Our journey along the Kuberentes (K8s) road continues with the story of how we diagnosed and solved random, intermittent DNS lookup failures between K8s pods and also between pods and services external to our K8s cluster.
Findmypast have 80+ microservices running in the K8s cluster each of which have at least 3 pods running per service. Many services have horizontal auto scaling enabled, which means the service may have many pods running depending on load. We don’t have a huge K8s cluster, so it was surprising to see NodeJS services starting to log messages such as:
Error: getaddrinfo EAI_AGAIN some-external-host
RequestError: Error: getaddrinfo EAI_AGAIN k8s-service
And, it wasn’t just the NodeJS services that logged domain lookup failures, our Elixir based services were also complaining:
Service HTTP Error: nxdomain, Message :nxdomain, Url: https://www.findmypast.ie
Engineers were raising the issue since these domain lookup errors were affecting their error rate metrics and, in some cases, their service alerts were firing.

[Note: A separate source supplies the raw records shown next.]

/-- What becomes of an item that comes to a wait table, and whether it creates its entry: it joins the entry with its key, creates one, or
waits while the table is full; where the walk read again then finds the page present it proceeds (R448). -/
def State.tableAns (s : State) (tb : Nat) (key : Key) : ItemSt × Bool :=
  let ks := s.tableKeys tb
  let present : Bool := match key with
    | .page c p => s.walkCtx c p != .absent
    | .token _ => false
  let st : ItemSt := if present then .proceed else .parked
  if ks.contains key then (st, false) else if 1024 ≤ ks.length then (.waiting, false) else (st, true)

/-- The record of a new entry's first item (R448, R450); a peer's fault is recorded at the peer (R467). -/
def State.recordPark (s : State) (key : Key) (ctx : Nat) (addr who : Dword) (access : Word) (source : Nat) : State :=
  let (k, tok) : Nat × Word := match key with
    | .page _ _ => (1, 0)
    | .token t => (2, t)
  if addr.toNat / 2 ^ 56 = 5 then s else s.record ctx (recWords k 0x40 tok addr who access source ctx)

/-- An access parks in a table (R448). Answers the item's identifier. -/
def State.park (s : State) (tb : Nat) (key : Key) (kind : ItemKind) (ctx : Nat) (addr who : Dword) (access : Word)
    (source : Nat) : Nat × State :=
  let (i, s) := s.fresh
  let (st, new) := s.tableAns tb key
  let s := { s with items := s.items ++ [Item.mk i tb key kind st addr access] }
  (i, if new then s.recordPark key ctx addr who access source else s)

/-- A fresh token of a table (R448). -/
def State.token (s : State) (tb : Nat) : Word × State :=
  (word (tb * 2 ^ 29 + s.tokens % 2 ^ 29), { s with tokens := s.tokens + 1 })

/-- Park an access of a context to a global address under its page, or under a token where no local page names it (R448,
R467). -/
def State.parkAt (s : State) (kind : ItemKind) (ctx : Nat) (ea who : Dword) (access : Word) (source : Nat) : Nat × State :=
  let die := ea.toNat / 2 ^ 56
  if die = 5 then
    let (t, s) := s.token 4
    s.park 4 (.token t) kind ctx ea who access source
  else s.park die (.page ctx (ea.toNat / 65536 * 65536)) kind ctx ea who access source

/-! ### Scratchpads (R198) -/

/-- `n` bytes of a crew's scratchpad. -/
def State.scratchRead (s : State) (crew off n : Nat) : Nat :=
  match s.crew? crew with
  | some c => memRead c.scratch off n
  | none => 0

/-- The check of some byte of the range fails (R451, R452). [DEDUCED, log 32] -/
def State.scratchFails (s : State) (crew off n : Nat) : Bool :=
  match s.crew? crew with
  | some c => c.scratchBad.any (fun b => decide (off ≤ b ∧ b < off + n))
  | none => false

/-- A thread of the crew that watches a scratch word is told of a write (R217). -/
def Thread.seeScratch (m : List Host.Cell) (off n : Nat) (t : Thread) : Thread :=
  match t.wait with
  | .addr w =>
    if w.scratch ∧ w.hit = none ∧ off < w.addr.toNat + 4 ∧ w.addr.toNat < off + n then
      let v := word (memRead m w.addr.toNat 4)
      if w.met v then { t with wait := .addr { w with hit := some v } } else t
    else t
  | _ => t

/-- Write `n` bytes of a crew's scratchpad; what is written again no longer fails (R452). -/
def State.scratchWrite (s : State) (crew off n v : Nat) : State :=
  match s.crew? crew with
  | none => s
  | some c =>
    let m := memWrite c.scratch off n v
    { (s.updCrew crew (fun c => { c with scratch := m, scratchBad := c.scratchBad.filter (fun b => decide (b < off ∨ off + n ≤ b)) })) with
      threads := s.threads.map (fun p => (p.1, if crewOf p.1 = crew ∧ isVector p.1 then p.2.seeScratch m off n else p.2)) }

end Sys2Proof.Machine
end

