-- ==== Sys2Proof/Machine/Ops.lean ====
section
/-! DEFINITION. Operations shared by every family: taking an exception (R436-R438, R437, R385, R290) and leaving the handler,
the end of a thread, squad and crew (R44, R45), crew barriers (R161), rollback (R165), engine ownership (R22, R285). -/

namespace Sys2Proof.Machine

/-! ### Ordered domains: who is the frontier (R367) -/

/-- The lowest key among a launch's uncommitted tasks (R367). -/
def State.frontier (s : State) (l : Nat) : Option Nat :=
  s.tasks.foldl (fun m t => if t.launch = l then (match m with
    | some k => some (min k t.key)
    | none => some t.key) else m) none

/-- The task an actor's crew runs. -/
def State.taskOf (s : State) (a : Actor) : Option Task :=
  if isVector a then
    match s.crew? (crewOf a) with
    | some c => match c.task with
      | some k => s.tasks.find? (fun t => t.launch == c.launch && t.key == k)
      | none => none
    | none => none
  else none

/-- Change a task. -/
def State.updTask (s : State) (l k : Nat) (f : Task → Task) : State :=
  { s with tasks := updFirst (fun t => t.launch == l && t.key == k) f s.tasks }

/-- The actor is a thread of a task that is not the frontier (R379). -/
def State.speculative (s : State) (a : Actor) : Bool :=
  match s.taskOf a with
  | some t => s.frontier t.launch != some t.key
  | none => false

/-! ### The threads of a crew, waits and barriers -/

/-- An actor is a live thread of a crew. -/
def liveIn (crew : Nat) (p : Actor × Thread) : Bool :=
  isVector p.1 && crewOf p.1 == crew && !p.2.exited

/-- What an actor waits on once nothing else holds it: the channel condition while a command of it is a waiter (R32, R352). -/
def State.restWait (s : State) (a : Actor) : Wait :=
  match s.queues.findSome? (fun q => q.waiters.find? (fun k => k.sender == .actor a)) with
  | some k => .command k.lead
  | none => .none

/-- End a wait: the thread is eligible from this cycle (R33), unless a command of it is still a waiter (R352). -/
def State.wake (s : State) (a : Actor) : State :=
  let now := s.cycle (s.issuerOf a)
  let w := s.restWait a
  s.updThread a (fun t => { t with wait := w, elig := now })

/-- End a wait and move past the instruction, `len` bytes long. -/
def State.wakePast (s : State) (a : Actor) (len : Nat) : State :=
  (s.wake a).updThread a (fun t => { t with pc := t.pc + dword len })

/-- An instruction that has still to take its effect on squad registers or the Palette (R152). -/
def Flight.unsettledShared (f : Flight) : Bool :=
  !f.orphan && (f.dest.codes.any (fun c => 224 ≤ c && c < 256) || (match f.work with
    | .sr _ _ pal _ => pal != 0
    | _ => false))

/-- What an actor issued before has taken its effect on its context and its squad (R152). -/
def State.sharedSettled (s : State) (a : Actor) : Bool := (s.flightsOf a).all (fun f => !f.unsettledShared)

/-- When every non-exited thread of a crew waits at one crew barrier, and what they issued before has taken its effect on their
context and squads, all are released together, and what each of them knows to be unbound is so for all (R152, R161, R247). CRBAR is 8
bytes. -/
def State.releaseBarrier (s : State) (crew : Nat) : State :=
  let live := s.threads.filter (liveIn crew)
  match live with
  | [] => s
  | p :: _ => match p.2.wait with
    | .crbar n =>
      if live.all (fun q => q.2.wait == .crbar n && s.sharedSettled q.1) then
        live.foldl (fun u q => u.wakePast q.1 8) (s.shareUnbinds (live.map (·.1)))
      else s
    | _ => s

/-- The threads that wait at a collective in a squad. -/
def State.atCollective (s : State) (k : Nat × Nat × Bool) : List TRef :=
  s.threads.filterMap (fun p => match p.1, p.2.wait with
    | .thread t, .meeting _ => if (t.crew, t.squad, t.shadow) = k ∧ p.2.exited = false then some t else none
    | _, _ => none)

/-- Whenever a lane changes state, every waiting collective of its squad is checked next, in the order in which the state lists
its threads (R36). [DESIGN CHOICE, log 2] -/
def State.checkMeetings (s : State) (k : Nat × Nat × Bool) : State :=
  { s with agenda := s.agenda ++ (s.atCollective k).map (fun t => .meetingIssue t) }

Also, we were also getting reports that communication between services was causing issues; in particular one service that we call Titan Marshal, was complaining about timeouts when talking to another service called Flipper. Oddly, we didn’t see the same behaviour when Titan Marshal was calling other services. We saw timeouts, but not on the same scale. At the time, the timeouts and the DNS lookup failures seemed unrelated.
Flipper is one of our central services that receives a lot of traffic - it manages our feature toggles and typically gets ~150 requests per sec. Services use Flipper to get the feature toggle state for a user - a failure to return the toggle state means that a user could, conceivably, get two different toggle states during their visit. The feature toggle is used to allow/deny access to certain features on the site, so a user seeing two different states could get different behaviour or features. In fact, we did see some (small) evidence of that happening on production.
So, services were intermittently timing out or failing to resolve a DNS lookup. This was particulary bad with services calling Flipper, so it was time to dig deeper.
Gathering data - DNS lookup failures
Before we dig deeper, let’s have a (simplified) look at how the DNS lookup is handled in K8s before the fix:
DNS lookup is handled by the
coredns pods. We currently have two of these pods running, both are running on master nodes. When a pod (Titan Marshal in this instance) sends a HTTP request to another service (Flipper) then a DNS lookup is sent to the
coredns pods which will return one of the Flipper service pod IPs.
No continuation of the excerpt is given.